Changes in Existing Law Made by the Bill, as Reported
In compliance with clause 3(e) of rule XIII of the Rules of
the House of Representatives, changes in existing law made by
the bill, as reported, are shown as follows (existing law
proposed to be omitted is enclosed in black brackets, new
matter is printed in italics, and existing law in which no
change is proposed is shown in roman):
IMPROVING AMERICA'S SCHOOLS ACT OF 1994
* * * * * * *
TITLE V--MISCELLANEOUS PROVISIONS
* * * * * * *
PART F--MISCELLANEOUS
* * * * * * *
SEC. 568. APPLICATION OF THE ANTITRUST LAWS TO AWARD OF NEED-BASED
EDUCATIONAL AID.
(a) Temporary Exemption.--It shall not be unlawful under the
antitrust laws for 2 or more institutions of higher education
at which all students admitted are admitted on a need-blind
basis, to agree or attempt to agree--
(1) to award such students financial aid only on the
basis of demonstrated financial need for such aid;
(2) to use common principles of analysis for
determining the need of such students for financial aid
if the agreement to use such principles does not
restrict financial aid officers at such institutions in
their exercising independent professional judgment with
respect to individual applicants for such financial
aid; or
(3) to use a common aid application form for need-
based financial aid for such students if the agreement
to use such form does not restrict such institutions in
their requesting from such students, or in their using,
data in addition to the data requested on such form[;
or].
[(4) to exchange through an independent third party,
before awarding need-based financial aid to any of such
students who is commonly admitted to the institutions
of higher education involved, data with respect to the
student so admitted and the student's family relating
to assets, income, expenses, the number of family
members, and the number of the student's siblings in
college, if each of such institutions is permitted to
retrieve such data only once with respect to the
student.]
(b) Limitations.--Subsection (a) shall not apply with respect
to--
(1) any financial aid or assistance authorized by the
Higher Education Act of 1965 (20 U.S.C. 1001 et seq.);
or
(2) any contract, combination, or conspiracy with
respect to the amount or terms of any prospective
financial aid award to a specific individual.

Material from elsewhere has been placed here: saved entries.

/-- The two twin ports lose gate list, shapers and split selection (M6). -/
def State.bareTwinPorts (s : State) (on : Bool) : State :=
  [22, 23].foldl (fun a i => a.modEgress i (fun e =>
    if on then { e with twin := true, gates := none, shapers := [], split := Split.reset } else { e with twin := false })) s

/-- A twin port whose present partner is not the pair's goes DOWN (R499). -/
def State.dropForeign (s : State) : State :=
  [22, 23].foldl (fun a i => match (a.port i).partner with
    | some x => if a.refusesLink i x then a.goDown i else a
    | none => a) s

/-- A member's state changes: source 0x089 (Table — Twin member states). -/
def State.twinTo (s : State) (x : TwinState) : State :=
  if s.twin.state = x then s else ({ s with twin := { s.twin with state := x } }).deviceEvent 0x089

/-- The MSG cell TWIN_SWITCH to a member endpoint (R509). -/
def State.switchCell (s : State) (p ep : Nat) : Train :=
  oneCell 0x6 0 ep (s.endpoint 32) 0 0 ([0x44, BitVec.ofNat 8 p, 0, 0] ++ leBytes 6 s.heat.count)

/-- A block that returns to FREE without scrub: its lines leave the forge cache and its tags become INVALID, without writeback. -/
def State.forgetBlock (s : State) (e : Extent) : State :=
  let s1 := s.dropLinesIn (e.dpaBlk * 2 ^ 28) ((e.dpaBlk + 1) * 2 ^ 28)
  if e.place = 1 then (List.range 4096).foldl (fun a k => a.forgetTag (segOf (e.dpaBlk * 2 ^ 28 + 65536 * k))) s1 else s1

/-- Removes extents: their entries and directory entries go, without scrub (R509 step 2). -/
def State.removeExtents (s : State) (ns : List Nat) : State :=
  let s1 := ns.foldl (fun a n => a.forgetBlock (s.ext n)) (s.takeFromHeads ns)
  { s1 with parts := { s1.parts with
      extents := s1.parts.extents.filter (fun e => !ns.contains e.1)
      dir := s1.parts.dir.filter (fun e => !ns.contains e.2) } }

/-- A saved segment is put back at its address; reads are served from the undo area from D on, so its content is that of D. -/
def State.putBack (s : State) (x : Saved) : State :=
  let p := s.partAt (x.seg * 65536)
  let s1 := s.engineStore 4 p (x.seg * 65536) x.bytes false
  x.poison.foldl (fun a k => a.engineStore 4 p (x.seg * 65536 + 64 * k) (zeros 64) true) s1

/-- The takeover at boundary D (R509, R510): extents without a mirror and seals go, what is not mirrored is empty, epochs in
progress are rolled back from the undo area, and every member endpoint is told. -/
def State.takeOver (s : State) : State :=
  let gone := (s.parts.extents.filter (fun e => e.2.mirror == 0)).map (·.1)
  let parts := (s.parts.parts.filter (fun p => p.2.state == .active)).map (·.1)
  let s1 := parts.foldl (fun a p => ((s.part p).members.filter (fun m => !s.isHeadEndpoint m.ep)).foldl (fun b m => b.send (b.switchCell p m.ep)) a) s
  let s2 := s1.postBoth 0 .twinSwitch 0 0 s.heat.count
  let s3 := s2.removeExtents gone
  let undo := s3.twin.epochs.flatMap (fun e => e.2.undo)
  let s4a := undo.foldl State.putBack s3
  let s4 : State := { s4a with
    parts := { s4a.parts with seals := [] }
    twin := { s4a.twin with
      heatD := s.heat.count, sinceD := 0, restore := undo.map (·.seg), mirrored := []
      epochs := tmap s4a.twin.epochs (fun _ e => { e with reserved := 0, undo := [], frozen := [], copying := false }) }
    anvils := { s4a.anvils with instances := [], stores := [], programs := [], barriers := [], flags := [] }
    coh := { Coh.reset with counters := s4a.coh.counters }
    tongs := { s4a.tongs with walks := [], ctxs := tmap s4a.tongs.ctxs (fun _ c =>
      if c.state = .free then c else { c with
        state := .idle, started := [], ahead := [], pushes := [], nextIdx := c.subHead, subTail := c.subHead, held := false, resetting := false }) }
    starter := { s4a.starter with sources := [], targets := [] }
    hearth := { s4a.hearth with pages := [] } }
  let armed := (s4.crucibles.melts.filter (fun m => m.2.state == .armed || m.2.state == .final)).map (·.1)
  let s5 := armed.foldl State.stopStep s4
  (gone.foldl (fun a _ => a.deviceEvent 0x086) s5).twinTo .takeover

/-- twin-set at its boundary (R499, Table — Twin member states). A member becomes primary only while BATON_IN is low
(R504). -/
def State.setTwin (s : State) (role : Nat) (partner : List Byte) : State :=
  let s1 : State := if role = 3 then s else { s with twin := { s.twin with role := role, partnerH := partner } }
  match role with
  | 0 =>
    let s2 := (s1.twinTo .unpaired).bareTwinPorts false
    (s2.twin.mirrored.filterMap (·.answer)).foldl State.send { s2 with twin := { s2.twin with mirrored := [], epochs := [], resync := [], restore := [] } }
  | 3 => if s1.twin.state = .stale && !s1.twin.batonIn then s1.takeOver else s1
  | r =>
    let s2 := (s1.bareTwinPorts true).dropForeign
    if r = 1 && s2.twin.state = .unpaired && !s2.twin.batonIn then s2.twinTo .solo else s2

/-- This member's own values of M7. -/
def State.pairValues (s : State) : PairValues :=
  let c := s.sec.config
  { stackSpares := c.stackSpares, cacheRegion := c.cacheRegion, bulkSpare := c.bulkSpare, twinUndo := c.twinUndo
    confWays := c.confWays, orderCode := c.orderCode, bulkBytes := s.bulkBytes }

(c) Definitions.--For purposes of this section--
(1) the term ``alien'' has the meaning given such
term in section 101(3) of the Immigration and
Nationality Act (8 U.S.C. 1101(3));
(2) the term ``antitrust laws'' has the meaning given
such term in subsection (a) of the first section of the
Clayton Act (15 U.S.C. 12(a)), except that such term
includes section 5 of the Federal Trade Commission Act
(15 U.S.C. 45) to the extent such section applies to
unfair methods of competition;
(3) the term ``institution of higher education'' has
the meaning given such term in section 1201(a) of the
Higher Education Act of 1965 (20 U.S.C. 1141(a));
(4) the term ``lawfully admitted for permanent
residence'' has the meaning given such term in section
101(20) of the Immigration and Nationality Act (8
U.S.C. 1101(20));
(5) the term ``national of the United States'' has
the meaning given such term in section 101(22) of the
Immigration and Nationality Act (8 U.S.C. 1101(22));
(6) the term ``on a need-blind basis'' means without
regard to the financial circumstances of the student
involved or the student's family; and
(7) the term ``student'' means, with respect to an
institution of higher education, a national of the
United States or an alien admitted for permanent
residence who is admitted to attend an undergraduate
program at such institution on a full-time basis.
(d) Expiration.--Subsection (a) shall expire on September 30,
[2015] 2022.
(e) Related Amendments.--The Higher Education Amendments of
1992 (Public Law 102-325) is amended--
(1) in the table of contents by striking the matter
relating to section 1544, and part F of title XV, of
such Act; and
(2) by striking part F of title XV of such Act.